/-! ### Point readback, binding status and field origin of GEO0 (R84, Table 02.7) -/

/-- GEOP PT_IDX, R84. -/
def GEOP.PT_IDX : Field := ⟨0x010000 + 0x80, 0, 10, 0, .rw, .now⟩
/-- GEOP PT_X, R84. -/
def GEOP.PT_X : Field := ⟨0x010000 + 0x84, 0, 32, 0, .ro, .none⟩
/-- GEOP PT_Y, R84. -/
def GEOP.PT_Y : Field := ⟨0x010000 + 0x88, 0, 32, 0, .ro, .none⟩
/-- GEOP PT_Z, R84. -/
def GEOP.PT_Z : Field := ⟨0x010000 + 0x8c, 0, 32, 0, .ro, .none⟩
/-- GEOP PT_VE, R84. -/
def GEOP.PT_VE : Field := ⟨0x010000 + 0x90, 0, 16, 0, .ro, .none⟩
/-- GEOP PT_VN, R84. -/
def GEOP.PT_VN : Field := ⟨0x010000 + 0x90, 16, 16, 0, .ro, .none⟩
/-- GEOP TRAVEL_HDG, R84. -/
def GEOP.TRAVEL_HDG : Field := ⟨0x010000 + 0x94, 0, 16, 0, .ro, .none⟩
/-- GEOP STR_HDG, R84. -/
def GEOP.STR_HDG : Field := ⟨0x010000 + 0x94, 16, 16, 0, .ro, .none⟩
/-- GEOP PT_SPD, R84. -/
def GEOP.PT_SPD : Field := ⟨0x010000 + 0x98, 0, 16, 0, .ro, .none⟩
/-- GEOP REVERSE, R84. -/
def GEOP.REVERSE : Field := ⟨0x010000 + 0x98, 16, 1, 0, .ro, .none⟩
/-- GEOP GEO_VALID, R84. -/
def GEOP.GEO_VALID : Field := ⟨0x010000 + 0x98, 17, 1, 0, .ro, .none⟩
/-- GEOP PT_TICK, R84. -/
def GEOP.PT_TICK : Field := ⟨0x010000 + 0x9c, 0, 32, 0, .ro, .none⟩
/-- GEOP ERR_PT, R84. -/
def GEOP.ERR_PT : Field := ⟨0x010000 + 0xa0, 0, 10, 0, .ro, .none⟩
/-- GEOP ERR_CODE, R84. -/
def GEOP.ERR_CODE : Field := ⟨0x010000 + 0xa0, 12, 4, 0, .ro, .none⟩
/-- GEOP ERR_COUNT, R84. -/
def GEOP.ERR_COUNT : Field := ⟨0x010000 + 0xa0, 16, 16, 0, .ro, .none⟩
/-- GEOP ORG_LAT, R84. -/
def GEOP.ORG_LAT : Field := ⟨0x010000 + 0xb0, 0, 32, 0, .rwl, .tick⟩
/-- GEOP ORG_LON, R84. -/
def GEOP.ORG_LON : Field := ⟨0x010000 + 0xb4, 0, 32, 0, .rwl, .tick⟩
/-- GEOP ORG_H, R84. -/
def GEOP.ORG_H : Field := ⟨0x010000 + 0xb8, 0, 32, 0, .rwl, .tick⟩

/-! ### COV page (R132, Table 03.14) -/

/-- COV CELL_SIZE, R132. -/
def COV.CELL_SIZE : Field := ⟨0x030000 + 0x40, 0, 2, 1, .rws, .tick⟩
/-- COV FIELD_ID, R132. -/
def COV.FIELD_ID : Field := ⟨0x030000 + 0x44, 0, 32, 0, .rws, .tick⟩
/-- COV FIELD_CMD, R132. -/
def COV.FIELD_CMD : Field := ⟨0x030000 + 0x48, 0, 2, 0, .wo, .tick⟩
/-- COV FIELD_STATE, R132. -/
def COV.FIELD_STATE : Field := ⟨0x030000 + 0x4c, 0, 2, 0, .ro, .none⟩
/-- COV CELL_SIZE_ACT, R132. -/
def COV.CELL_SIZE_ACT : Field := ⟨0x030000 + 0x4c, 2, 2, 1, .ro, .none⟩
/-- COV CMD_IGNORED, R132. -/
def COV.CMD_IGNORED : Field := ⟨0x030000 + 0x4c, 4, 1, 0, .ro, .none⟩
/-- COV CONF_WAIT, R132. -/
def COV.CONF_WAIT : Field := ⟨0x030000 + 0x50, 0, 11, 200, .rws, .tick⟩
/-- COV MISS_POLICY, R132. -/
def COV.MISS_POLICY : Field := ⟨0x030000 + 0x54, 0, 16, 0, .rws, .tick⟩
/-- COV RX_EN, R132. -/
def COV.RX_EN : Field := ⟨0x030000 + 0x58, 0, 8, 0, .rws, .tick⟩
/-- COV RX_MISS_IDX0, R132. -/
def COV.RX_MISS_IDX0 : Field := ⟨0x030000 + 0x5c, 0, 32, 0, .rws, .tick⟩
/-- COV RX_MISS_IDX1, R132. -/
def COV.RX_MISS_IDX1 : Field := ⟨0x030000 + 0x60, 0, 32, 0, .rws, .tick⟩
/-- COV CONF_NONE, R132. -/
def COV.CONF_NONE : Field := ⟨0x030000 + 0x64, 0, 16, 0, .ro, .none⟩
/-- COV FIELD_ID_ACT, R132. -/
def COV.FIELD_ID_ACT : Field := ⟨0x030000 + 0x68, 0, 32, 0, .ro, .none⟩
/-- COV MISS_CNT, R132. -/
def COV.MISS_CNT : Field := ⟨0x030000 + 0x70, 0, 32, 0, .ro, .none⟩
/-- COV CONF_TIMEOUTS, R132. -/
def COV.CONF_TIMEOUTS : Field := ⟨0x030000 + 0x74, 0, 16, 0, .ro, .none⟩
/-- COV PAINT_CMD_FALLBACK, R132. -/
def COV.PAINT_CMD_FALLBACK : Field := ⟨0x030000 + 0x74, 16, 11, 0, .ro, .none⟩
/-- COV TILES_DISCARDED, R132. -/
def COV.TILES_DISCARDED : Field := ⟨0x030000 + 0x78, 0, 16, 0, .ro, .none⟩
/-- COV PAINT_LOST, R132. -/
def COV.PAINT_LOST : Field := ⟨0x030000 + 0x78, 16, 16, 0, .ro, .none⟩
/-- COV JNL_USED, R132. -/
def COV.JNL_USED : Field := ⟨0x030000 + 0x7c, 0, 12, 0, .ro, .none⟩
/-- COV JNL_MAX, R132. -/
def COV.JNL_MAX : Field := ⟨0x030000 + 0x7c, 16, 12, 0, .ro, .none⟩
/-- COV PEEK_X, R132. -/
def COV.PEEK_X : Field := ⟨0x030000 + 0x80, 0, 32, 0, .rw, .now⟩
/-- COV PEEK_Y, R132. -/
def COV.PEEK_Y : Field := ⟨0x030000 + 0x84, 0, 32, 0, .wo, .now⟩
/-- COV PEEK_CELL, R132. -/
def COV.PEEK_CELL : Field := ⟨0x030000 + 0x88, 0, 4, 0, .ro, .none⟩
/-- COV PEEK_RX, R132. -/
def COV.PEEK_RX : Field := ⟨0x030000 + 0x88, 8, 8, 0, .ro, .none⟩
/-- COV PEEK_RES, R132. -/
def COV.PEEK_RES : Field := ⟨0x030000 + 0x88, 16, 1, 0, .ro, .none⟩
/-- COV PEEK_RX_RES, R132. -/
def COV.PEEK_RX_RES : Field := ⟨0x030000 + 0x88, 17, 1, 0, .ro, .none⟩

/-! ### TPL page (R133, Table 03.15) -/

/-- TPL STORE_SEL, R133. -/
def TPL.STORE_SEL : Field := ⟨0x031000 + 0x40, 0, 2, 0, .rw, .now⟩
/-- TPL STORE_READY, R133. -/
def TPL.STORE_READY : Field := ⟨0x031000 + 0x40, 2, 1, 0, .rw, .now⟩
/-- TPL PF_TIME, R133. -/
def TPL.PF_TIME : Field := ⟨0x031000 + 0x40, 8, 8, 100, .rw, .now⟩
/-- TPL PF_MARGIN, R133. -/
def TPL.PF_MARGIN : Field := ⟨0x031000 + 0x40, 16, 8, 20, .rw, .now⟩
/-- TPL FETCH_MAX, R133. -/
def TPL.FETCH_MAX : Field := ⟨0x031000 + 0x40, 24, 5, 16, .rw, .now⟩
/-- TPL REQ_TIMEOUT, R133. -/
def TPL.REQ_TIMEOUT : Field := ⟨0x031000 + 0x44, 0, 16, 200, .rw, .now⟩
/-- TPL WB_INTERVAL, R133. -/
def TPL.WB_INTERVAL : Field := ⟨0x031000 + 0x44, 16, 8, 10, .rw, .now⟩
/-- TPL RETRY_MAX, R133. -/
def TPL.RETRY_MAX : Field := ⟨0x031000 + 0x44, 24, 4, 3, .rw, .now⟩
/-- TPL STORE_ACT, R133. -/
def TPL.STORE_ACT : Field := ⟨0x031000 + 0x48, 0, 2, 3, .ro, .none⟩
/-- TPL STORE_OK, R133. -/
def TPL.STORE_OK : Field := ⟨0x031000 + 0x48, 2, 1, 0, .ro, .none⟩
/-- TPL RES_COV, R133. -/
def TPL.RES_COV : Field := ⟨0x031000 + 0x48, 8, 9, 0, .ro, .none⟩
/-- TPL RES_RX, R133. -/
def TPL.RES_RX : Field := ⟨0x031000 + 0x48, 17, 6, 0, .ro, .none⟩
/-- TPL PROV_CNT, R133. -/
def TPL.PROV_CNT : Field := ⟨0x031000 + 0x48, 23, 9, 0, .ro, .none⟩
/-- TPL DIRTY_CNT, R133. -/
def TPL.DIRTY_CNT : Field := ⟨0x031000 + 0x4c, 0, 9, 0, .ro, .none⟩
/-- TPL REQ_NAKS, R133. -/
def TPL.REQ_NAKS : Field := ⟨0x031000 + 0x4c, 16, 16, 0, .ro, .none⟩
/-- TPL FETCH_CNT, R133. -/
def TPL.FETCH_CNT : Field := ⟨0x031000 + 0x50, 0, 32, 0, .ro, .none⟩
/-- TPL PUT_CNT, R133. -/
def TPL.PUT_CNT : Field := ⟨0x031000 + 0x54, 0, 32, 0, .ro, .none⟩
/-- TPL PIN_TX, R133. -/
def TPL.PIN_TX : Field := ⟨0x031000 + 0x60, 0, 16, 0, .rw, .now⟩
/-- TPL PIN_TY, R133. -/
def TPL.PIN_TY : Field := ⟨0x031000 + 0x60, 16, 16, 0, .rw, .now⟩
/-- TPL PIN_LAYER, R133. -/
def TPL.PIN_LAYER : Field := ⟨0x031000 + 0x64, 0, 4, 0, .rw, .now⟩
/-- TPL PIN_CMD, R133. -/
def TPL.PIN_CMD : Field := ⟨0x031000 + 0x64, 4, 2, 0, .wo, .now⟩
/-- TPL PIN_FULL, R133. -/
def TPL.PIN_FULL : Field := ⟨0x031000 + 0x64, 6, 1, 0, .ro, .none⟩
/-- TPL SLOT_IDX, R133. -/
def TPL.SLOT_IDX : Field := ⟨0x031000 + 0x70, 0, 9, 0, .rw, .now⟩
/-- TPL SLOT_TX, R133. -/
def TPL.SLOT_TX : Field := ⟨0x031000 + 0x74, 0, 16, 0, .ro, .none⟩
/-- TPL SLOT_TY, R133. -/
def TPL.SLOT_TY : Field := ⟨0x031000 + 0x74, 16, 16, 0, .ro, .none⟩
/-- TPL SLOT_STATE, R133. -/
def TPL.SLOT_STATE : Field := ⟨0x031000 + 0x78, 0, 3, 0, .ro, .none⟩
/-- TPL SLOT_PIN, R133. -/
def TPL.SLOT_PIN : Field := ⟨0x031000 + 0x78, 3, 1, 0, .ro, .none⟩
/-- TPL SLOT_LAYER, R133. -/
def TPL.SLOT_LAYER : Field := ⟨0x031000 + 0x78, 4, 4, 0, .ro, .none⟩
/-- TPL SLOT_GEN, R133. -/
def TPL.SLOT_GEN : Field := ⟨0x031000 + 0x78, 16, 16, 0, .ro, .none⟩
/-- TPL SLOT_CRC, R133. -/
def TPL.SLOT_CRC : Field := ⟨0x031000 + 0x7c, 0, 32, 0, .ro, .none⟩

...

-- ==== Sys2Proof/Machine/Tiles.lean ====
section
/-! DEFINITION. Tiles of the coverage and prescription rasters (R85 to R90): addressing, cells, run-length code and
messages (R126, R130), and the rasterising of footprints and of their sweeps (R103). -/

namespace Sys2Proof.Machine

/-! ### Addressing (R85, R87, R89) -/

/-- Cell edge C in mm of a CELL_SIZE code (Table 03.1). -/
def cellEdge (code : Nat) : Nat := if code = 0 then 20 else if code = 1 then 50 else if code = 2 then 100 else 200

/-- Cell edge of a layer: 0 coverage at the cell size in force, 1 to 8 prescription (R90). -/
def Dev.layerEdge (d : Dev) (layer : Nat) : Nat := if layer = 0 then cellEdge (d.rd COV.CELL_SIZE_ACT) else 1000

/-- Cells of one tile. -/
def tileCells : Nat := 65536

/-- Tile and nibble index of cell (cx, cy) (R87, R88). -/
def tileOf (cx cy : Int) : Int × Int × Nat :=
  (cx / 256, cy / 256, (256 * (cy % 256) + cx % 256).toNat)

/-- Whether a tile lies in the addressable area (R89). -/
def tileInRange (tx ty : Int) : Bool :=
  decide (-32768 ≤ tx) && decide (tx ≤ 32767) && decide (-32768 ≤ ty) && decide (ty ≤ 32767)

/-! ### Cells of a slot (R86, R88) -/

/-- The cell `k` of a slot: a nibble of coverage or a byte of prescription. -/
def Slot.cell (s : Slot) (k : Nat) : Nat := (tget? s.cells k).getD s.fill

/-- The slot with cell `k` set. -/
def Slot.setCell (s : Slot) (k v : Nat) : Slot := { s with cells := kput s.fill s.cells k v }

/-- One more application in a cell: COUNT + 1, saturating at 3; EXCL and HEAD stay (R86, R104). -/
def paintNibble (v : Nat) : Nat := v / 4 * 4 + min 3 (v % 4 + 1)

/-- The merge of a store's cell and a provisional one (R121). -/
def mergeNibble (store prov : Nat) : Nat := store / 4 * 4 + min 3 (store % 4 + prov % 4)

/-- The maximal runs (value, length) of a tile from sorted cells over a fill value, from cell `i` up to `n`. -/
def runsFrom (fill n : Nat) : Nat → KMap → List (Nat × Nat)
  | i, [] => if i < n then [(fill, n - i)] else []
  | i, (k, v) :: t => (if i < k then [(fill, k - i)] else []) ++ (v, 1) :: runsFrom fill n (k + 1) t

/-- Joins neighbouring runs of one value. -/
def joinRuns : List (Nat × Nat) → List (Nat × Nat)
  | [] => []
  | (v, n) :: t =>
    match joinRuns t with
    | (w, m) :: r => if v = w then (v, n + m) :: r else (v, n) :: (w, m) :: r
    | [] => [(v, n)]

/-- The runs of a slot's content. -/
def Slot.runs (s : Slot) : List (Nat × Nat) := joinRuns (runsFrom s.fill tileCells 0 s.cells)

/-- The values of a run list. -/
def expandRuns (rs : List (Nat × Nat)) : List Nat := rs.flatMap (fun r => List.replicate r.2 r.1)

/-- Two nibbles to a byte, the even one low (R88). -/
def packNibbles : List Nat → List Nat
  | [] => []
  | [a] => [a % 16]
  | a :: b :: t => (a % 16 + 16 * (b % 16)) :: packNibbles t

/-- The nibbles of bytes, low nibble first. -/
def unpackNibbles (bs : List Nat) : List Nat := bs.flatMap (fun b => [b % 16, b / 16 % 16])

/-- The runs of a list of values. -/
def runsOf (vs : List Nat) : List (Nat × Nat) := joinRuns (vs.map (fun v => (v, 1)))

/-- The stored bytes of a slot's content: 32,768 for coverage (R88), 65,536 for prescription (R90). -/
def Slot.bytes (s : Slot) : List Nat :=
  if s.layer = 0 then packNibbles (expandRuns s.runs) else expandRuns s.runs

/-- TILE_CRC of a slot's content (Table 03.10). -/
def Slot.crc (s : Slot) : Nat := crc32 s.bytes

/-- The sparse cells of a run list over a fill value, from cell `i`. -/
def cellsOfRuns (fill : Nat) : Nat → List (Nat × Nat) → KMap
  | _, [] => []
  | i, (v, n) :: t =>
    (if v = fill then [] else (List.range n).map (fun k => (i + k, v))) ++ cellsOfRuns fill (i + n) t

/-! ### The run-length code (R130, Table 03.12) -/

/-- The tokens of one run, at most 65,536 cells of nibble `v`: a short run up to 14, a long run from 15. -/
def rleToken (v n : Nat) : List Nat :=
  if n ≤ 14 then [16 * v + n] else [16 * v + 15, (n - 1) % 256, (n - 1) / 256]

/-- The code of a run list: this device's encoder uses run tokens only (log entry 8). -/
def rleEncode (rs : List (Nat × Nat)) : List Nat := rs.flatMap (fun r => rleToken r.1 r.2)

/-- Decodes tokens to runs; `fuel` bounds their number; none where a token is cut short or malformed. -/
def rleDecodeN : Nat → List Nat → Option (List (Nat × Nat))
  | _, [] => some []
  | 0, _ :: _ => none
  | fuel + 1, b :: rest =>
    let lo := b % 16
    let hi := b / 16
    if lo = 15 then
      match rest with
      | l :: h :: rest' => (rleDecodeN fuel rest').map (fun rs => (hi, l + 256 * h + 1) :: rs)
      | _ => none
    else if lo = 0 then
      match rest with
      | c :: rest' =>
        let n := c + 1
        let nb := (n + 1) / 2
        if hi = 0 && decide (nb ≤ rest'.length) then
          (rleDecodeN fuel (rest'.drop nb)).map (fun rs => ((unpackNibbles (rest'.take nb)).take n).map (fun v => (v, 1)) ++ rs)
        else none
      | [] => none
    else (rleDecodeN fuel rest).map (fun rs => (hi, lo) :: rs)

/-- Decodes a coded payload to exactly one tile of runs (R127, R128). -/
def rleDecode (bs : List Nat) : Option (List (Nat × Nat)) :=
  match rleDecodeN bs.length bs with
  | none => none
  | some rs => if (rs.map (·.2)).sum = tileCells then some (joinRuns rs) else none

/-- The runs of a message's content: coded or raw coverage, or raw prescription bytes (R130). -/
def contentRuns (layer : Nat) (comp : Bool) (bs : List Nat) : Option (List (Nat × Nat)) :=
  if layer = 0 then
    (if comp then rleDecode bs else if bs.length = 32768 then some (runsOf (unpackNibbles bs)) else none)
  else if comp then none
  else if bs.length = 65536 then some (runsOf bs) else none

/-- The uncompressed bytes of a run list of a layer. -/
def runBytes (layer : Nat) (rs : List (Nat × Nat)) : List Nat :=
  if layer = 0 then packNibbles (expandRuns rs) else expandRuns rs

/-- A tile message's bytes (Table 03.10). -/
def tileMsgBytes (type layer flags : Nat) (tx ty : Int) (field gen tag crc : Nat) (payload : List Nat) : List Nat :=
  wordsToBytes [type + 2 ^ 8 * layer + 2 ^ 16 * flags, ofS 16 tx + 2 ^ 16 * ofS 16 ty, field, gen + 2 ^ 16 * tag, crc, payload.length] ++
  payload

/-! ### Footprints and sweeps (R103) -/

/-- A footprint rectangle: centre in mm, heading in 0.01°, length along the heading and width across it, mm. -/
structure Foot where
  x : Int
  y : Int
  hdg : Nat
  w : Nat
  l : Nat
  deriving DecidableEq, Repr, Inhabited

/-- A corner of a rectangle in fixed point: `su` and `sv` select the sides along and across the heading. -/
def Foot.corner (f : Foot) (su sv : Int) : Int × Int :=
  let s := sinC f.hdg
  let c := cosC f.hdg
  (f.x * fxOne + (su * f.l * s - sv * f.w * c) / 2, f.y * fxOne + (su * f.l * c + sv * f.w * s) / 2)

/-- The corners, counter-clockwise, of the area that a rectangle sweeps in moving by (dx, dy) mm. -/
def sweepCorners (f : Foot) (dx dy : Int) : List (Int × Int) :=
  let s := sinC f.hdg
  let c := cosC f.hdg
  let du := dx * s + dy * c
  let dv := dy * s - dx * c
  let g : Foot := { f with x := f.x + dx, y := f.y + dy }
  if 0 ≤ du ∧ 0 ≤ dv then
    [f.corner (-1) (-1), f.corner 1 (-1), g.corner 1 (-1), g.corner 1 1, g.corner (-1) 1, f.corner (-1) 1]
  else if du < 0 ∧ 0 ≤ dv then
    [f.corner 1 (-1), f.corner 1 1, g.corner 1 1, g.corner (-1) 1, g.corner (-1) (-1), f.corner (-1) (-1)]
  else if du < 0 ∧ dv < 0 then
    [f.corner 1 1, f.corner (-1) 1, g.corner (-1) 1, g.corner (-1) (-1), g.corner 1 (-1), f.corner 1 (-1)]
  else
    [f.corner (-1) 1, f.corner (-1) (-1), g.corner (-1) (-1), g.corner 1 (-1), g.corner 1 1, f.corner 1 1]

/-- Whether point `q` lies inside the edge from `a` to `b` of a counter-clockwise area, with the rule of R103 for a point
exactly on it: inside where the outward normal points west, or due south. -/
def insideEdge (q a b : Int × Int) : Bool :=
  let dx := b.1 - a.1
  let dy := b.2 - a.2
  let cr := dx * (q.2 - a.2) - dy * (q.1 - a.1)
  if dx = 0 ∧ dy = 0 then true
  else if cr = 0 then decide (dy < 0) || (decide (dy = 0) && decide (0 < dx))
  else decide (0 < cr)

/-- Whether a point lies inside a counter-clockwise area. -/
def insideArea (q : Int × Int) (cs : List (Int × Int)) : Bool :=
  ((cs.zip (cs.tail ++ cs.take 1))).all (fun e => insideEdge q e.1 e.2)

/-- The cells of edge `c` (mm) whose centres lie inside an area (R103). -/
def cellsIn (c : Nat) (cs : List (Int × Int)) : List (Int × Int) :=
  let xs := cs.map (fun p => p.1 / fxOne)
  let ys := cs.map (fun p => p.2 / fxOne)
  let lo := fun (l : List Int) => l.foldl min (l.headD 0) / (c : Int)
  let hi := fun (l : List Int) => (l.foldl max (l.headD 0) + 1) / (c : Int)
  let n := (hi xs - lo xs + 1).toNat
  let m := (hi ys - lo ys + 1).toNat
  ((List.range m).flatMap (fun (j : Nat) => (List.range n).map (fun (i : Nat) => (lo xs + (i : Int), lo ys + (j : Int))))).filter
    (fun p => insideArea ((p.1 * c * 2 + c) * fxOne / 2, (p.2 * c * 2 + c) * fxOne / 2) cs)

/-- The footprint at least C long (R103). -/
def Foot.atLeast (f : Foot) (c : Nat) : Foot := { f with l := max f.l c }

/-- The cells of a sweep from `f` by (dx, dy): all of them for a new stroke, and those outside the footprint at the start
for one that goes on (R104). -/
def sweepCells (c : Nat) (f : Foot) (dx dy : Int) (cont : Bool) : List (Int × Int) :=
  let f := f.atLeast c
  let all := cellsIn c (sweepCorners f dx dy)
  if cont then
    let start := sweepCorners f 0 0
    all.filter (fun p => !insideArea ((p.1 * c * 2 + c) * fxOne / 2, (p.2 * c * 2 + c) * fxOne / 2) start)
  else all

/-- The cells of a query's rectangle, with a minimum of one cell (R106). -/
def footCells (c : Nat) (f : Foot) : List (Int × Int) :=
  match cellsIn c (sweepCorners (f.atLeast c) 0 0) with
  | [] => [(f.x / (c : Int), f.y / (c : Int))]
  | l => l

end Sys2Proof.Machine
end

[What is required]:
Each line in the listing above that includes "cellsIn" is to be copied.

[Exercise result]:
def cellsIn (c : Nat) (cs : List (Int × Int)) : List (Int × Int) :=
  let all := cellsIn c (sweepCorners f dx dy)
  match cellsIn c (sweepCorners (f.atLeast c) 0 0) with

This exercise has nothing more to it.